So, I've modified the code to make a union of instr_time and
PgStat_Counter in PgStat_BktypeIO. I am not quite sure if this is okay.
I store in microsec and then in pg_stat_io, I multiply to get
milliseconds for display.
I considered refactoring pgstat_io_end() to use INSTR_TIME_ACCUM_DIFF()
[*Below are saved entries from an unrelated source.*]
theorem written_own (k v : Nat) (x : Part) : OwnWritten x.unit.unitId (ownTallyEntries (retallied k v x)) x.form.trainTally
    (entered k v x).trainTally := by
  have hspec := writeOwnTallies_spec (retallied k v x)
  rw [unit_of_keeps (retallied_keeps k v x) (by decide), noted_unit, retallied_form] at hspec
  exact hspec

/-- A changed count: the table, the pacing and the summary. -/
structure Told (x y : Part) : Prop where
  table : OwnWritten x.unit.unitId (ownTallyEntries y) x.form.trainTally y.form.trainTally
  stands : otherUnits x = [] ∨ LineItem.tally ∈ x.form.queue → y.form.queue = x.form.queue ∧
    y.form.spacing = x.form.spacing ∧ y.form.tallyPending = x.form.tallyPending
  paced : otherUnits x ≠ [] → LineItem.tally ∉ x.form.queue → y.form.spacing = true ∧
    (x.form.spacing = true → y.form.tallyPending = true ∧ y.form.queue = x.form.queue) ∧
    (x.form.spacing = false → y.form.tallyPending = x.form.tallyPending ∧
      y.form.queue = if x.form.queue.length < 16 then x.form.queue ++ [.tally] else x.form.queue)
  summary : y.seat.summary = seatSummary y

theorem eligible_congr (h1 : inForce y = inForce x) (h2 : y.unit = x.unit) : eligible y = eligible x := by
  funext e
  rw [eligible, eligible, h1, h2]

theorem seatSummary_congr (h1 : inForce y = inForce x) (h2 : y.unit = x.unit) (h3 : y.form.trainTally = x.form.trainTally) :
    seatSummary y = seatSummary x := by
  rw [seatSummary, seatSummary, eligible_congr h1 h2, h3]

theorem takeArrived_told {v : Nat} (h : k ∈ x.route.ownSeq) (hrun : isRun x = true) (hroute : routeInForce x.route = x.route.id)
    (hdiff : countsDiffer x.seat.counts (retallied k v x).seat.counts = true) : Told x (takeArrived k v x) := by
  obtain ⟨hform, hseat⟩ := takeArrived_differs (v := v) h hdiff
  obtain ⟨htable, hrole, hrecord, hqual⟩ := handedOn_form (k := k) (v := v) hrun hroute
  obtain ⟨hstands, hpaced⟩ := handedOn_pacing (k := k) (v := v) hrun hroute
  have hforce : inForce (takeArrived k v x) = inForce x :=
    inForce_takeArrived h hroute (by rw [hform]; exact ⟨hrole, hrecord, hqual⟩)
  have hunit : (takeArrived k v x).unit = x.unit := unit_of_keeps (takeArrived_leaves k v x).keeps (by decide)
  have hunit' : (handedOn k v x).unit = x.unit := by
    rw [handedOn_eq k v hrun hroute]
    exact written_unit k v x
  have hseat' : (handedOn k v x).seat = (retallied k v x).seat := by
    rw [handedOn_eq k v hrun hroute]
    rfl
  have hown : ownTallyEntries (takeArrived k v x) = ownTallyEntries (retallied k v x) := by
    refine ownTallyEntries_congr (hforce.trans (inForce_retallied hroute).symm) ?_ ?_
    · rw [hunit, unit_of_keeps (retallied_keeps k v x) (by decide), noted_unit]
    · rw [hseat, hseat']
  refine ⟨?_, ?_, ?_, ?_⟩
  · rw [hown, hform, htable]
    exact written_own k v x
  · rw [hform]
    exact hstands
  · rw [hform]
    exact hpaced
  · rw [hseat]
    exact (seatSummary_congr (hforce.trans (inForce_handedOn hrun hroute).symm) (hunit.trans hunit'.symm) (by rw [hform])).symm

/-- Columns, rows and counts are the rebuilt ones, whatever is handed on. -/
theorem takeArrived_tally {v : Nat} (h : k ∈ x.route.ownSeq) (hrun : isRun x = true) (hroute : routeInForce x.route = x.route.id) :
    (takeArrived k v x).seat.columns = (retallied k v x).seat.columns ∧
      (takeArrived k v x).seat.rows = (retallied k v x).seat.rows ∧
      (takeArrived k v x).seat.counts = (retallied k v x).seat.counts := by
  cases hdiff : countsDiffer x.seat.counts (retallied k v x).seat.counts
  · rw [(takeArrived_same h hdiff).2]
    exact ⟨rfl, rfl, rfl⟩
  · rw [(takeArrived_differs h hdiff).2, handedOn_eq k v hrun hroute]
    exact ⟨rfl, rfl, rfl⟩

/-- The report is kept by what answers the request and begins the next frame. -/
theorem Told.finished (h : Told x y) (tag : Byte) : Told x (finish (answer tag .ok [] y)) := by
  have hforce : inForce (finish (answer tag .ok [] y)) = inForce y :=
    inForce_congr (by simp) (by simp) (by simp) (by simp) (by simp)
  refine ⟨?_, ?_, ?_, ?_⟩
  · rw [ownTallyEntries_congr hforce (by simp) (by simp), finish_form, answer_form]
    exact h.table
  · rw [finish_form, answer_form]
    exact h.stands
  · rw [finish_form, answer_form]
    exact h.paced
  · rw [seatSummary_congr hforce (by simp) (by simp), finish_seat, answer_seat]
    exact h.summary
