-- ==== Sys2Proof/Machine/Debouncer.lean ====
section
/-! DEFINITION. DurationDebouncer: the debounce state machine, stepped once per completed block (43_duration_debouncer.md). -/

namespace Sys2Proof.Machine

/-- The tone branch, n != 0 (R181-R183): a continuation counts up, anything else starts a new candidate, and the silence
count is cleared. The test reads the silence count from before. -/
def debounceTone (p : Params) (d : DecoderState) (n : Code) : DecoderState :=
  if n = d.activeDigit ∧ d.silenceCount.toNat ≤ p.maxToneDropout then
    { activeDigit := d.activeDigit, activeCount := satInc p d.activeCount, silenceCount := 0 }
  else
    { activeDigit := n, activeCount := 1, silenceCount := 0 }

/-- Whether a code-0 block ends the candidate: there is one, and the incremented silence count has reached MIN_SILENCE
(R185, R186). -/
def silenceEnds (p : Params) (d : DecoderState) : Bool :=
  d.activeDigit != 0 && decide (p.minSilence ≤ (satInc p d.silenceCount).toNat)

/-- The silence branch, n == 0 (R184-R186): the state after it, and the published code (0 = nothing published). -/
def debounceSilence (p : Params) (d : DecoderState) : DecoderState × Code :=
  if silenceEnds p d then
    ({ activeDigit := 0, activeCount := 0, silenceCount := satInc p d.silenceCount },
      if p.minTone ≤ d.activeCount.toNat then d.activeDigit else 0)
  else ({ d with silenceCount := satInc p d.silenceCount }, 0)

/-- Debounce (R180, R187): the next state and the published code. Nothing is published in the tone branch (R183). -/
def debounce (p : Params) (d : DecoderState) (n : Code) : DecoderState × Code :=
  if n = 0 then debounceSilence p d else (debounceTone p d n, 0)

/-- The debouncer over the codes of consecutive blocks: the final state and the code each block publishes, in order. -/
def debounceRun (p : Params) (d : DecoderState) : List Code → DecoderState × List Code
  | [] => (d, [])
  | n :: ns =>
    let s := debounce p d n
    let rest := debounceRun p s.1 ns
    (rest.1, s.2 :: rest.2)

end Sys2Proof.Machine
end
like [1], but, in the end I actually think I would end up with more
operations because of the various different counters needing to be
updated. As it is now, I do a single subtract and a few adds (one for
each of the different statistics objects tracking IO times
(pgBufferUsage, pgStatBlockWrite/ReadTime). Whereas, I would need to do
an accum diff for every one of those.
- Melanie
[1]
https://www.postgresql.org/message-id/1feedb83-7aa9-cb4b-5086-598349d3f555%40gmail.com
From 5c02cd9cb784bf22f756fb9d92f4bd29ba2e744a Mon Sep 17 00:00:00 2001
From: Melanie Plageman <[email protected]>
Date: Mon, 6 Mar 2023 10:41:51 -0500
Subject: [PATCH v5] Track IO times in pg_stat_io
Add IO timing for reads, writes, extends, and fsyncs to pg_stat_io.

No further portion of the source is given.